[Task goal] Using the entries below, output exactly the line containing "inductive DecodeError where" and all lines that follow it to the end.
*** Records for the task ***
-- ==== Sys2Proof/Syntax.lean ====
section
/-! DEFINITION. The operations: one constructor for each row of spec/opcode_table.json (30_encoding.md R92, R94, R95, R106,
R109), in the table's order, with the operands the table or the row's rule gives it. -/

namespace Sys2Proof

inductive Instr where
  /-- `RESET`, 70_reset_and_hazards.md R261 -/
  | reset
  /-- `SAMPLE.SAW`, 43_synth_engine.md R210 -/
  | sampleSaw
  /-- `SAMPLE.SINE`, 43_synth_engine.md R213 -/
  | sampleSine
  /-- `SCAN.READ`, 41_key_scanner.md R142: the row words, row 0 first -/
  | scanRead (rows : List Nibble)
  /-- `SCAN.ROLE`, 41_key_scanner.md R146 -/
  | scanRole
  /-- `SCAN.K0`, 41_key_scanner.md R147 -/
  | scanK0
  /-- `SCAN.K1`, 41_key_scanner.md R147 -/
  | scanK1
  /-- `SCAN.K2`, 41_key_scanner.md R147 -/
  | scanK2
  /-- `SCAN.NOTES`, 41_key_scanner.md R148 -/
  | scanNotes
  /-- `SCAN.MERGE`, 41_key_scanner.md R150 -/
  | scanMerge
  /-- `SCAN.STEP`, 41_key_scanner.md R153 -/
  | scanStep
  /-- `SCAN.TX`, 42_bus_codec.md R176 -/
  | scanTx
  /-- `RXPUSH`, 42_bus_codec.md R179: the identifier and the 8 data bytes -/
  | rxpush (id : Nat) (data : Frame)
  /-- `DECODE`, 42_bus_codec.md R181 -/
  | decode
  /-- `TXPOP`, 42_bus_codec.md R186 -/
  | txpop
  /-- `TXSEND`, 42_bus_codec.md R187 -/
  | txsend
  /-- `TXDONE`, 42_bus_codec.md R188 -/
  | txdone
  /-- `FRAME.PRESS`, 42_bus_codec.md R181 -/
  | framePress (octave keyIndex : Nibble) (low6 high6 : BitVec 6) (pad5 pad6 pad7 : Byte)
  /-- `FRAME.RELEASE`, 42_bus_codec.md R181 -/
  | frameRelease (octave keyIndex : Nibble) (low6 high6 : BitVec 6) (pad5 pad6 pad7 : Byte)
  /-- `QDEC.00_00`, 30_encoding.md R106: the pattern as knob `k`'s decoder sees it (40_knob_decoder.md R130); so on for the
  other fifteen -/
  | qdec0000 (k : KnobId)
  /-- `QDEC.00_01` -/
  | qdec0001 (k : KnobId)
  /-- `QDEC.00_10` -/
  | qdec0010 (k : KnobId)
  /-- `QDEC.00_11` -/
  | qdec0011 (k : KnobId)
  /-- `QDEC.01_00` -/
  | qdec0100 (k : KnobId)
  /-- `QDEC.01_01` -/
  | qdec0101 (k : KnobId)
  /-- `QDEC.01_10` -/
  | qdec0110 (k : KnobId)
  /-- `QDEC.01_11` -/
  | qdec0111 (k : KnobId)
  /-- `QDEC.10_00` -/
  | qdec1000 (k : KnobId)
  /-- `QDEC.10_01` -/
  | qdec1001 (k : KnobId)
  /-- `QDEC.10_10` -/
  | qdec1010 (k : KnobId)
  /-- `QDEC.10_11` -/
  | qdec1011 (k : KnobId)
  /-- `QDEC.11_00` -/
  | qdec1100 (k : KnobId)
  /-- `QDEC.11_01` -/
  | qdec1101 (k : KnobId)
  /-- `QDEC.11_10` -/
  | qdec1110 (k : KnobId)
  /-- `QDEC.11_11` -/
  | qdec1111 (k : KnobId)
  /-- `SCAN`, 30_encoding.md R94: the row words of its `SCAN.READ` -/
  | scan (rows : List Nibble)
  /-- `TX`, 30_encoding.md R94 -/
  | tx
  /-- `SAMPLE*n`, 30_encoding.md R94 -/
  | sampleN (n : Nat)
  deriving DecidableEq, Repr

/-- The words an operation is read from (30_encoding.md R90): a trace line (EVENT and PSEUDO formats), a bus frame (FRAME), or
a quadrature pattern together with the knob whose decoder sees it (QDEC). -/
inductive CodeWord where
  /-- the hexadecimal digits of a trace line, the operation number first (30_encoding.md R93) -/
  | line (digits : List Nibble)
  /-- a frame, 30_encoding.md R95 -/
  | frame (f : Frame)
  /-- a pattern of bits prev then cur, 30_encoding.md R105 -/
  | qdec (k : KnobId) (pattern : Nibble)
  deriving DecidableEq, Repr

/-- Why a word is the encoding of no operation. -/
inductive DecodeError where
  /-- a trace line with no digit -/
  | emptyLine
  /-- a trace line whose operation number is `op` and whose operand digits are not those 30_encoding.md R93 or R94 give it -/
  | badOperands (op : Nibble)
  /-- a frame that 30_encoding.md R102 calls malformed -/
  | malformedFrame
  deriving DecidableEq, Repr

end Sys2Proof
end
***
[Answer box]
inductive DecodeError where
  /-- a trace line with no digit -/
  | emptyLine
  /-- a trace line whose operation number is `op` and whose operand digits are not those 30_encoding.md R93 or R94 give it -/
  | badOperands (op : Nibble)
  /-- a frame that 30_encoding.md R102 calls malformed -/
  | malformedFrame
  deriving DecidableEq, Repr

end Sys2Proof
end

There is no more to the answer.